It is found that the characteristics of the hydrogel substrate, including crosslinking density, thickness, surface chemistry, as well as morphology, affect the formation of unilamellar liposomes. In order to achieve a hydrogel substrate with controllable characteristics, the Malmstadt group⁵⁶ reported an initiated chemical vapor deposition (iCVD) technique to generate porous charged polymer membranes with distinct morphologies and thicknesses, which could be further controlled to fabricate liposome low-polydispersity vesicles with higher yields. Later, an accessible method based on a patterned PNIPAAm hydrogel substrate for generating liposomes with controllable size was developed (Fig. 4C).⁵⁵ For obtaining the patterned hydrogel membrane, a photolithography technology was used, which resulted in shallow circular holes with controllable diameters ordered in a precise square pattern. By performing the swelling process in these defined holes, unilamellar liposomes with narrow distribution were prepared within a few minutes.

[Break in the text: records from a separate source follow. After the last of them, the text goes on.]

/-- What the monitors of R418 watch: VCORE, and the supply of a bank that carries SOUT outputs. -/
inductive SupplyMonitor where
  | vcore | vio (bank : Fin 4)
  deriving DecidableEq, Repr

/-- What the end of a Cycle brings to the part: the ticks of the tick clock since the last step, the modulator clocks
of the ended Cycle, the ones each converter counted, the channels that were overloaded, and the SFB levels. -/
structure BoundaryInput where
  ticks : Nat
  /-- Modulator clocks of the ended Cycle (N of R381). -/
  modClocks : Nat
  /-- Clocks of the low-power modulators in it (R385). -/
  lpClocks : Nat
  /-- Ones counted on MCH0 to MCH47. -/
  ones : List Nat
  /-- Bit k: MCHk was overloaded in the Cycle. -/
  overload : Nat
  /-- SFB0 to SFB15 at the boundary (R417). -/
  sfb : Nat
  deriving DecidableEq, Repr

/-- What the end of a Drone slot brings: the ticks that run up to it, the modulator clocks of the slot, the ones counted on the two channels and on
the two Drone converters, whether an overload detector fired in either pair, the reference code and the die temperature
in 1/16 °C (R403 to R405, R420). -/
structure DroneInput where
  ticks : Nat
  n : Nat
  c0 : Nat
  d0 : Nat
  c1 : Nat
  d1 : Nat
  void0 : Bool
  void1 : Bool
  ref : BitVec 16
  temp : Int
  deriving DecidableEq, Repr

/-- A row that the silicon makes fail in a march run: its array, its number (512 and up for a spare row), the element of the
program in which it fails first, and the columns of its failing words. -/
structure MarchFail where
  arr : Nat
  row : Nat
  elem : Nat
  cols : List Nat
  deriving DecidableEq, Repr

/-- What the silicon adds to a march run, beside what the arrays hold (R307, R310): the failing reads, the rows, the bits that
differ in the two signatures of a transparent run, and the ECC events of its passes: the single-bit errors, and for each
uncorrectable one its slot, its offset and its syndrome. -/
structure MarchResult where
  failReads : Nat
  fails : List MarchFail
  sigP : Word
  sigA : Word
  ces : Nat
  ues : List (Nat × Nat × Nat)
  deriving DecidableEq, Repr

/-- A frame on the field link. -/
structure CanFrame where
  /-- 29-bit identifier, or 11-bit when `ext` is false. -/
  id : Nat
  ext : Bool
  remote : Bool
  /-- FD format. -/
  fd : Bool
  /-- Bit-rate switch flag. -/
  brs : Bool
  /-- Error-state indicator. -/
  esi : Bool
  /-- The data length code on the bus. -/
  dlc : Nat
  data : List Byte
  deriving DecidableEq, Repr

/-- The kinds of bus error of R505, as ISO 11898-1 counts them: a bit error, a stuff error (`stuffArb`: of a transmitter in
arbitration that sent the stuff bit recessive), a form, CRC or acknowledge error, a bit error while an active error flag or an
overload flag is sent (`flag`), and a dominant bit after an error flag, or a run of dominant bits after a flag (`dominant`). -/
inductive CanError where
  | bit | stuff | stuffArb | form | crc | ack | flag | dominant
  deriving DecidableEq, Repr

/-- What the board puts on a ball: a level, or nothing. -/
inductive BoardDrive where
  | low | high | open
  deriving DecidableEq, Repr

To sum up, the gel-assisted method provides a fast, robust, and simple way to prepare liposomes with a high yield as well as controllable size. Importantly, it is suitable for the preparation of liposomes under physiological buffer conditions as well as with the incorporation of different types of charged lipids. However, the incorporation of hydrogels (e.g., PVA or agarose) into the membrane may affect the properties of the bilayer of the liposomes (e.g., interfacial tension and permeability), and there were also difficulties in detaching the vesicles from the surface of the hydrogel substrates. As a novel method, the gel-assisted method has shown great promising potential for the preparation of liposomes that can be further utilized to serve as an artificial cell model.

3.2 Emulsion templated methods for liposome construction

Although film hydration methods provide a simple way to prepare unilamellar liposomes, there are some limitations including the poor size control, low encapsulation efficiency of the biomolecules, as well as time consumption.

Besides the simple film hydration methods, the emulsion templated technologies are also powerful tools to generate liposomes with the desired and controllable properties. In contrast to the hydration methods for generating liposomes through a process free of organic solvents, emulsion templated methods involve the use of organic solvents in the formation of liposomes. Because the emulsion involves both oil (organic) and aqueous phases, the methods can be generally classified into water-in-oil (W/O) emulsion templated and water-in-oil-in-water (W/O/W) double emulsion templated methods according to the number of involved phases. By controlling the properties of droplet emulsion, such as size, encapsulation, composition and symmetry, the desired liposomes possessing customized features can be achieved.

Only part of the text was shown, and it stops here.